MATERIAL FOR THE TASK Start Marker
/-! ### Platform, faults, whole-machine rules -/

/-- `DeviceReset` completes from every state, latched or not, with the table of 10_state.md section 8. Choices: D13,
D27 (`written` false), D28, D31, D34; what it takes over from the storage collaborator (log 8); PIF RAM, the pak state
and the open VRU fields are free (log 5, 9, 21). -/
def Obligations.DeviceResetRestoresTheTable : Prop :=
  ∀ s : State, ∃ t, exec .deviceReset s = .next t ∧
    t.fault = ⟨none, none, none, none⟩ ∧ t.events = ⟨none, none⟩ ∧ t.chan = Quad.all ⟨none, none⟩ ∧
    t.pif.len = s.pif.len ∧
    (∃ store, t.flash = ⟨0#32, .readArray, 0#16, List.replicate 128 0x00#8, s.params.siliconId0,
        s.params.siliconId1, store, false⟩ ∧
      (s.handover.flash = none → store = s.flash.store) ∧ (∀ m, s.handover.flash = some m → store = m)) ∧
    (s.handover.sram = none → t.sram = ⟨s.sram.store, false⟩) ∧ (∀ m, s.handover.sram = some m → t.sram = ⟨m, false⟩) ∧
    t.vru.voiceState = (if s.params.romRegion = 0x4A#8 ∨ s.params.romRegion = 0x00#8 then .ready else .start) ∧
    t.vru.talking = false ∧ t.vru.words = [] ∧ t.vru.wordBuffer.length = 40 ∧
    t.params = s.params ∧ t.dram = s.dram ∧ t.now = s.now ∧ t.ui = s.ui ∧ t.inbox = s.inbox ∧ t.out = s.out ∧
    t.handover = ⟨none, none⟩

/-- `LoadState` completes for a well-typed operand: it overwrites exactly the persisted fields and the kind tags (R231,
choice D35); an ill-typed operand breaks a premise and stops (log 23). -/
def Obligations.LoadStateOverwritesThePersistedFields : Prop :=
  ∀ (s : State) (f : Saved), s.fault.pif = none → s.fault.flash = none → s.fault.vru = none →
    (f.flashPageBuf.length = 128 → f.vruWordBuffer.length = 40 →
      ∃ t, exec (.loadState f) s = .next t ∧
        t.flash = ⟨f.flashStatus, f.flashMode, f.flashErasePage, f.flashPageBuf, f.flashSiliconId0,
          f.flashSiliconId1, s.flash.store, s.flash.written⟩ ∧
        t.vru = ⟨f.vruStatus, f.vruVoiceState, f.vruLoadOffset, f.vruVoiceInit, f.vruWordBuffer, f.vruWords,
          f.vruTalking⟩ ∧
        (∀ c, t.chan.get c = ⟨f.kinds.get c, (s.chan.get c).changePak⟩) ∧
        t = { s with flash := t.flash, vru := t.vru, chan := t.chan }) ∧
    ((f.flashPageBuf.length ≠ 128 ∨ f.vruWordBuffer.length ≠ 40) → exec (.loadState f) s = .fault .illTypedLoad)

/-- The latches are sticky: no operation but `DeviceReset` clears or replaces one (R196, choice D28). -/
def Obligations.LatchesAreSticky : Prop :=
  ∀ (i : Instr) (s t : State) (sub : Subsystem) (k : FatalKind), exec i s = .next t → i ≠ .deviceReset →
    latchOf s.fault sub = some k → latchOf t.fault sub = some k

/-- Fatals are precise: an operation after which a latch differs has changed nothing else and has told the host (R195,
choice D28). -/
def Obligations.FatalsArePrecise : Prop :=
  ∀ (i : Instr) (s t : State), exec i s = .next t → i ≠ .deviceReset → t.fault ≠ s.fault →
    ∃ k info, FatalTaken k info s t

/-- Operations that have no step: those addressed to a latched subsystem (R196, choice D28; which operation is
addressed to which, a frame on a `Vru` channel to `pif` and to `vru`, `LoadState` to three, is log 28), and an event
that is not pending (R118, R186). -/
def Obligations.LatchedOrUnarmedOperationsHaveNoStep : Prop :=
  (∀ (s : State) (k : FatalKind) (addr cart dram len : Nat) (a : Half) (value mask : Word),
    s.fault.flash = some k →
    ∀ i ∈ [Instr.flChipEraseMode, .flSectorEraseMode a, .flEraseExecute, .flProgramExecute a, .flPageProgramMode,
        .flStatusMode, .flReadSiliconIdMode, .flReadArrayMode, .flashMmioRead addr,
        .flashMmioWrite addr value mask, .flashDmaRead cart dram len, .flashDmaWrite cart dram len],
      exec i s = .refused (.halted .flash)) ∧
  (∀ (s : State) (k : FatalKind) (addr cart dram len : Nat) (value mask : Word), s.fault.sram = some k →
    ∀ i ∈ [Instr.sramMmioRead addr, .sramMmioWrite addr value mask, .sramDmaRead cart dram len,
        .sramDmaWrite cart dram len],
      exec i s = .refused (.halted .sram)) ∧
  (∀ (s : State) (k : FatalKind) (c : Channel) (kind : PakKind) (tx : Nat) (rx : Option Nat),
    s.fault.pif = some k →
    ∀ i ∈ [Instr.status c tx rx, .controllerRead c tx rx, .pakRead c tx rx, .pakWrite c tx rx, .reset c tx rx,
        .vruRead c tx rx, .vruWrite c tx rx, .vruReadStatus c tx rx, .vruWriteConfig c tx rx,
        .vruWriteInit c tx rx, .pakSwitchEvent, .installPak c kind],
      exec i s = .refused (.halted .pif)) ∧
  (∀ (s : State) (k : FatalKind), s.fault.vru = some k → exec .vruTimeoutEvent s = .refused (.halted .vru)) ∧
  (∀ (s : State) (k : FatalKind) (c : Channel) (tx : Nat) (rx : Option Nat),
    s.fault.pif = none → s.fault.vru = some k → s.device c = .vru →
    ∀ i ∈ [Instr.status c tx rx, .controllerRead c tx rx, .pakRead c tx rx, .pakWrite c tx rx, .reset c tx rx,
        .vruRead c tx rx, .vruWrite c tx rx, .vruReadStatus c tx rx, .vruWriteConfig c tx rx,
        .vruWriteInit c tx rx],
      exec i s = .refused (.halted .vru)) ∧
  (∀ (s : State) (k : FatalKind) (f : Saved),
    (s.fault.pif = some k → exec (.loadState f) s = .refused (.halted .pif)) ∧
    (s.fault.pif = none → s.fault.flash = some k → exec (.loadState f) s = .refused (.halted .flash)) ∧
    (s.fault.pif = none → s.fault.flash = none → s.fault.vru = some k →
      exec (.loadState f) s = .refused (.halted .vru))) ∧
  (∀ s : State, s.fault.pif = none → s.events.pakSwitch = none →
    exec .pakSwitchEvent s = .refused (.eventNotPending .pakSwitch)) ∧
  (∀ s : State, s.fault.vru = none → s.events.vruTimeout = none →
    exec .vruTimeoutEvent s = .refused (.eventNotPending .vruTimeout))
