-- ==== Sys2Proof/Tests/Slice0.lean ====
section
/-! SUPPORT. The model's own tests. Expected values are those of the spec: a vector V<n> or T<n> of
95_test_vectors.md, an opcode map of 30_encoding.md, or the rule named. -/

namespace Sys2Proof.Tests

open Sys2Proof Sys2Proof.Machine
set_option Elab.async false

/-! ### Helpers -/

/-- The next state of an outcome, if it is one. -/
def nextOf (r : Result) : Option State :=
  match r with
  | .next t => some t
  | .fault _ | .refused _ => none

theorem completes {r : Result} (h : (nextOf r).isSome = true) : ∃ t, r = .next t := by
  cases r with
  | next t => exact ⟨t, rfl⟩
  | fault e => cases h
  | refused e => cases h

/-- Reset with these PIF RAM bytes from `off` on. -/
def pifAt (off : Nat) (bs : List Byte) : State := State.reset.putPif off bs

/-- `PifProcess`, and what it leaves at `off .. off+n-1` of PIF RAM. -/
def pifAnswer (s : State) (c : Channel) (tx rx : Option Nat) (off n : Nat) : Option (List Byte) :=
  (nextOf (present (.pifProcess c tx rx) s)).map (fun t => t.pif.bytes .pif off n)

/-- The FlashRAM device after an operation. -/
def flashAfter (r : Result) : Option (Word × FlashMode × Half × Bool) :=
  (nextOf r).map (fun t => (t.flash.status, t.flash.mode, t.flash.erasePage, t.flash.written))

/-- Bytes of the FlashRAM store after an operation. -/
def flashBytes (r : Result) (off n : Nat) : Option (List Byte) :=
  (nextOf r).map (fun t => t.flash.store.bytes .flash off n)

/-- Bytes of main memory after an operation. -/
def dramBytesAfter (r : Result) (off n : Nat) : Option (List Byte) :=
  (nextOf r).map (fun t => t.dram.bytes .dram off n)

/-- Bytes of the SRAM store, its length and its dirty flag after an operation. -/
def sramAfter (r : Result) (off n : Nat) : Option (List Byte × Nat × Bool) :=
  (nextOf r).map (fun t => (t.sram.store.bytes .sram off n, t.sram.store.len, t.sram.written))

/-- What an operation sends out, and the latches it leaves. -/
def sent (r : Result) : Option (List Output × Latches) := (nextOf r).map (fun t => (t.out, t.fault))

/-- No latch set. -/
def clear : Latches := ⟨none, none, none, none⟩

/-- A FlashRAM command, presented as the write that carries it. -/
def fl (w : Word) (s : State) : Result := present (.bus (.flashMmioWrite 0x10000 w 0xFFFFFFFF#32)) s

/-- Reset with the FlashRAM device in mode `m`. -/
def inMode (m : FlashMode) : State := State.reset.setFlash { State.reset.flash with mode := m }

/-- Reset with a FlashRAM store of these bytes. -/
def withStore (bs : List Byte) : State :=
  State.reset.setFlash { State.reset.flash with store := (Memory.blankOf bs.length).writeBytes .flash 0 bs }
MATERIAL FOR THE TASK End Marker
=== DESCRIPTION OF THE TASK ===
Please transcribe exactly the lines above from the line that has "open Sys2Proof Sys2Proof.Machine" up to and including the line that has "Reset with these"; no other line belongs in the answer.

=== COMPLETED TASK ===
open Sys2Proof Sys2Proof.Machine
set_option Elab.async false

/-! ### Helpers -/

/-- The next state of an outcome, if it is one. -/
def nextOf (r : Result) : Option State :=
  match r with
  | .next t => some t
  | .fault _ | .refused _ => none

theorem completes {r : Result} (h : (nextOf r).isSome = true) : ∃ t, r = .next t := by
  cases r with
  | next t => exact ⟨t, rfl⟩
  | fault e => cases h
  | refused e => cases h

/-- Reset with these PIF RAM bytes from `off` on. -/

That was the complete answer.